**WORK ITEM**: Below are the entries; give again exactly the lines from the one mentioning "book_startLease, book_setAddr, book_takeEntry]" through the one mentioning "have bv : v.book", inclusive.

▬▬▬

-- ==== Sys2Proof/Laws/ServedRecords.lean ====
section
/-! SUPPORT. Every operation leaves a table whose records agree, when they agreed before it (R2, R23, R42, R44, R67, R79, R122). -/

namespace Sys2Proof.Machine

namespace Agree

open Table

variable {t u : Table}

/-! ### Requests -/

theorem serveRejoin (h : Agree t) (now : Time) (i : EntryIx) (a : Addr) (d : List Byte) : Agree (serveRejoin now t i a d).2 := by
  unfold Machine.serveRejoin
  simp only
  split
  · exact (h.renewLease now i).same (by rw [book_countRenewal, book_replaceDescriptor])
  · exact h.renewLease now i

/-- A claim that is held takes an entry and a slot. -/
theorem holdClaim (h : Agree t) (now : Time) {i : EntryIx} {j : SlotIx} {identity : Identity} (c : ClassIx) (v : Verdict)
    (bytes : List Byte) (cut : Bool) (vacant : t.lowestVacant = some i) (free : t.lowestFreeSlot = some j)
    (fresh : t.lookup identity = none) (refusals : t.refusedSlot identity = none) :
    Agree (holdClaim now t i j identity c v bytes cut).2 := by
  refine h.hold i _ identity c j
    { identity, cls := c, low := Config.lowestAddress, high := Config.highestAddress, override := v.override
      deadline := afterMs now t.params.approvalTime } _ ((lowestVacant_eq_some t i).1 vacant).1 rfl (h.index.fresh fresh)
    ((refusedSlot_eq_none t identity).1 refusals) ((lowestFreeSlot_eq_some t j).1 free).1 ⟨rfl, rfl⟩
    (perm_insertBehind (fun y => !earlier (afterMs now t.params.approvalTime) y.deadline) ..) ?_
  unfold Machine.holdClaim
  simp only [book_evaluateAdmission, book_placeItem, book_setSlot, book_takeEntry]

/-- A claim that is offered an address takes an entry, a slot and the address. -/
theorem offerClaim (h : Agree t) (now : Time) {i : EntryIx} {j : SlotIx} {a : Addr} {identity : Identity} (c : ClassIx) (v : Verdict)
    (bytes : List Byte) (cut : Bool) (vacant : t.lowestVacant = some i) (free : t.lowestFreeSlot = some j)
    (fresh : t.lookup identity = none) (refusals : t.refusedSlot identity = none) (chosen : (t.addr a).entry = none) :
    Agree (offerClaim now t i j a identity c v bytes cut).2 := by
  refine h.offer i _ identity c j
    { identity, cls := c, low := v.low, high := v.high, override := v.override, deadline := afterMs now t.params.offerTime } a
    (t.fixedLease c v.override) _ _ ((lowestVacant_eq_some t i).1 vacant).1 rfl (h.index.fresh fresh)
    ((refusedSlot_eq_none t identity).1 refusals) ((lowestFreeSlot_eq_some t j).1 free).1 ⟨rfl, rfl⟩ chosen
    (mem_queue_without a) (h.queue_without a)
    (perm_insertBehind (fun y => !earlier (afterMs now t.params.offerTime) y.deadline) ..) ?_
  unfold Machine.offerClaim offerAddr
  simp only [book_evaluateAdmission, book_placeItem, book_setSlot, book_unqueueAddr, book_takeEntry]

theorem serveNewClaim (h : Agree t) (now : Time) {identity : Identity} (c : ClassIx) (p : Addr) (d : List Byte)
    (fresh : t.lookup identity = none) (refusals : t.refusedSlot identity = none) :
    Agree (serveNewClaim now t identity c p d).2 := by
  unfold Machine.serveNewClaim
  simp only
  split; · exact h
  split; · exact h
  split; · exact h
  split; · exact h
  next free =>
  split; · exact h
  next vacant =>
  split; · exact h
  split; · exact h
  split; · exact h
  split
  · exact h.holdClaim now _ _ _ _ vacant free fresh refusals
  · split
    · exact h
    · next chosen => exact h.offerClaim now _ _ _ _ vacant free fresh refusals (h.addresses.chosen chosen)

theorem serveClaim (h : Agree t) (now : Time) (identity : Identity) (c p : Byte) (d : List Byte) :
    Agree (serveClaim now t identity c p d).2 := by
  unfold Machine.serveClaim
  split
  · split
    · next j hj =>
      obtain ⟨c, hc, _⟩ := refusedSlot_eq_some hj
      exact h.consume j c hc (by simp only [book_removeItem, book_setSlot])
    · next refusals =>
      split
      · next i hi =>
        unfold serveHeldClaim
        simp only
        split
        · exact h
        · split
          · exact h
          · exact h
          · exact h.serveRejoin ..
          · exact h.serveRejoin ..
          · exact h.serveRejoin ..
          · next e => exact absurd e (live_of_lookup hi)
      · next fresh => exact h.serveNewClaim now _ _ _ fresh refusals
  · exact h

theorem acceptOffer (h : Agree t) (now : Time) {i : EntryIx} {j : SlotIx} {a : Addr} {l : Half} {d : Time}
    (hl : (t.entry i).life = .offered j a l d) : Agree (acceptOffer now t i j a l) := by
  refine h.accept i j a l l (afterSeconds now l) d _ hl
    (perm_insertBehind (fun y => !earlier (afterSeconds now l) y.deadline) ..) ?_
  unfold Machine.acceptOffer
  simp only [book_addChange, book_setSlot, book_appendMember, book_setAddr, book_startLease]
  rfl

theorem serveAccept (h : Agree t) (now : Time) (identity : Identity) (a k : Byte) : Agree (serveAccept now t identity a k).2 := by
  unfold Machine.serveAccept
  split
  · exact h
  · simp only
    split
    · next hl =>
      split; · exact h
      split; · exact h
      exact h.acceptOffer now hl
    · split; · exact h
      split <;> exact h
    · exact h
    · exact h
    · exact h
    · exact h

theorem serveRenew (h : Agree t) (now : Time) (identity : Identity) (a : Byte) : Agree (serveRenew now t identity a).2 := by
  unfold Machine.serveRenew
  split; · exact h
  split; · exact h
  simp only
  split
  · exact h
  · exact h
  · exact h
  all_goals
    split; · exact h
    split; · exact h
    exact (h.renewLease now _).same (book_countRenewal ..)

theorem serveRelease (h : Agree t) (now : Time) (identity : Identity) (a : Byte) : Agree (serveRelease now t identity a).2 := by
  unfold Machine.serveRelease
  split; · exact h
  split; · exact h
  split; · exact h
  next i hi =>
  have live := live_of_lookup hi
  simp only
  split
  · exact h
  · split
    · exact h
    · exact h.retireAndEvaluate now _ _ live
  all_goals
    split; · exact h
    split; · exact h
    exact h.retireAndEvaluate now _ _ live

/-! ### INSERT -/

/-- The insertion into a table without a refusal of the identity. -/
theorem takePinned (h : Agree t) {i : EntryIx} {identity : Identity} (c : ClassIx) {a : Addr} (l : Half) (bytes : List Byte)
    (cut : Bool) (vacant : (t.entry i).life = .vacant) (fresh : ∀ k, (t.entry k).life ≠ .vacant → (t.entry k).identity ≠ identity)
    (refusals : t.refusedSlot identity = none) (ha : t.addr a = .free ∨ t.addr a = .reserved) :
    Agree (((t.takeEntry i identity c (.bound a l none) bytes cut).setAddr a (.bound i)).appendMember c i) := by
  refine h.insert i _ identity c a l vacant rfl fresh ((refusedSlot_eq_none t identity).1 refusals) ha ?_
  simp only [book_appendMember, book_setAddr, book_takeEntry]

theorem life_takePinned (v : Table) (i : EntryIx) (identity : Identity) (c : ClassIx) (a : Addr) (l : Half) (bytes : List Byte)
    (cut : Bool) : (((((v.takeEntry i identity c (.bound a l none) bytes cut).setAddr a (.bound i)).appendMember c i)).entry i).life =
      .bound a l none := by
  have e : ((((v.takeEntry i identity c (.bound a l none) bytes cut).setAddr a (.bound i)).appendMember c i)).book.life =
      upd v.book.life i (.bound a l none) := by
    simp only [book_appendMember, book_setAddr, book_takeEntry]
  exact (congrFun e i).trans (upd_same ..)

theorem insertEntry (h : Agree t) (now : Time) {i : EntryIx} {identity : Identity} (c : ClassIx) {a : Addr} (pinned : Bool) (l : Half)
    (bytes : List Byte) (cut : Bool) (vacant : t.lowestVacant = some i) (fresh : t.lookup identity = none)
    (ha : t.addr a = .free ∨ t.addr a = .reserved) : Agree (insertEntry now t i identity c a pinned l bytes cut) := by
  have vacant := ((lowestVacant_eq_some t i).1 vacant).1
  have fresh := h.index.fresh fresh
  let p := fun y : DeadlineItem => !earlier (afterSeconds now (t.fixedLease c l)) y.deadline
  cases hr : t.refusedSlot identity with
  | none =>
    have hw := h.takePinned c (t.fixedLease c l) bytes cut vacant fresh hr ha
    unfold Machine.insertEntry Machine.clearRefusal
    simp only
    rw [refusedSlot_congr (t' := t) (by cases pinned <;> rfl), hr]
    simp only
    cases pinned
    · refine hw.lease i a (t.fixedLease c l) (afterSeconds now (t.fixedLease c l)) _ (.inl ⟨_, _, life_takePinned ..⟩)
        (perm_insertBehind p ..) ?_
      simp only [Bool.false_eq_true, if_false, book_evaluateAdmission, book_appendMember, book_startLease, book_setAddr, book_takeEntry]
      rfl
    · exact hw.same (by simp only [if_true, book_evaluateAdmission])
  | some j =>
    obtain ⟨r, hj, hi⟩ := refusedSlot_eq_some hr
    let v := (t.setSlot j .free).removeItem (.slot j)
    have bv : v.book = { t.book with slot := upd t.book.slot j .free, items := t.book.items.filter fun y => y.kind.owner ≠ Owner.slot j } := by
      simp only [v, book_removeItem, book_setSlot]
    have hv : Agree v := h.consume j r hj bv
    have vr : v.refusedSlot identity = none := by
      rw [refusedSlot_eq_none]
      intro k d hk he
      have := (Reads.of bv).slot k
      simp only [upd] at this
      split at this
      · rw [hk] at this; cases this
      · next hn => exact hn (h.slots.once k j d r (this.symm.trans hk) hj (he.trans hi.symm))
    have hw := hv.takePinned c (t.fixedLease c l) bytes cut vacant fresh vr ha
    unfold Machine.insertEntry Machine.clearRefusal
    simp only
    rw [refusedSlot_congr (t' := t) (by cases pinned <;> rfl), hr]
    simp only
    cases pinned
    · refine hw.lease i a (t.fixedLease c l) (afterSeconds now (t.fixedLease c l))
        ((insertBehind p { kind := .lease i, deadline := afterSeconds now (t.fixedLease c l) }
          (t.book.items.filter fun y => y.kind.owner ≠ Owner.entry i)).filter fun y => y.kind.owner ≠ Owner.slot j)
        (.inl ⟨_, _, life_takePinned ..⟩) ?_ ?_
      · refine ((perm_insertBehind p ..).filter _).trans ?_
        simp only [book_appendMember, book_setAddr, book_takeEntry, bv]
        rw [List.filter_cons_of_pos (by simp [ItemKind.owner]), List.filter_filter, List.filter_filter]
        simp only [Bool.and_comm]
        exact .refl _
      · simp only [Bool.false_eq_true, if_false, book_evaluateAdmission, book_removeItem, book_setSlot, book_appendMember, book_startLease, book_setAddr, book_takeEntry, bv]
        rfl
    · refine hw.same ?_
      simp only [if_true, book_evaluateAdmission, book_removeItem, book_setSlot, book_appendMember, book_setAddr, book_takeEntry, bv]
      rfl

▬▬▬

**EXERCISE SOLUTION**:
      simp only [Bool.false_eq_true, if_false, book_evaluateAdmission, book_appendMember, book_startLease, book_setAddr, book_takeEntry]
      rfl
    · exact hw.same (by simp only [if_true, book_evaluateAdmission])
  | some j =>
    obtain ⟨r, hj, hi⟩ := refusedSlot_eq_some hr
    let v := (t.setSlot j .free).removeItem (.slot j)
    have bv : v.book = { t.book with slot := upd t.book.slot j .free, items := t.book.items.filter fun y => y.kind.owner ≠ Owner.slot j } := by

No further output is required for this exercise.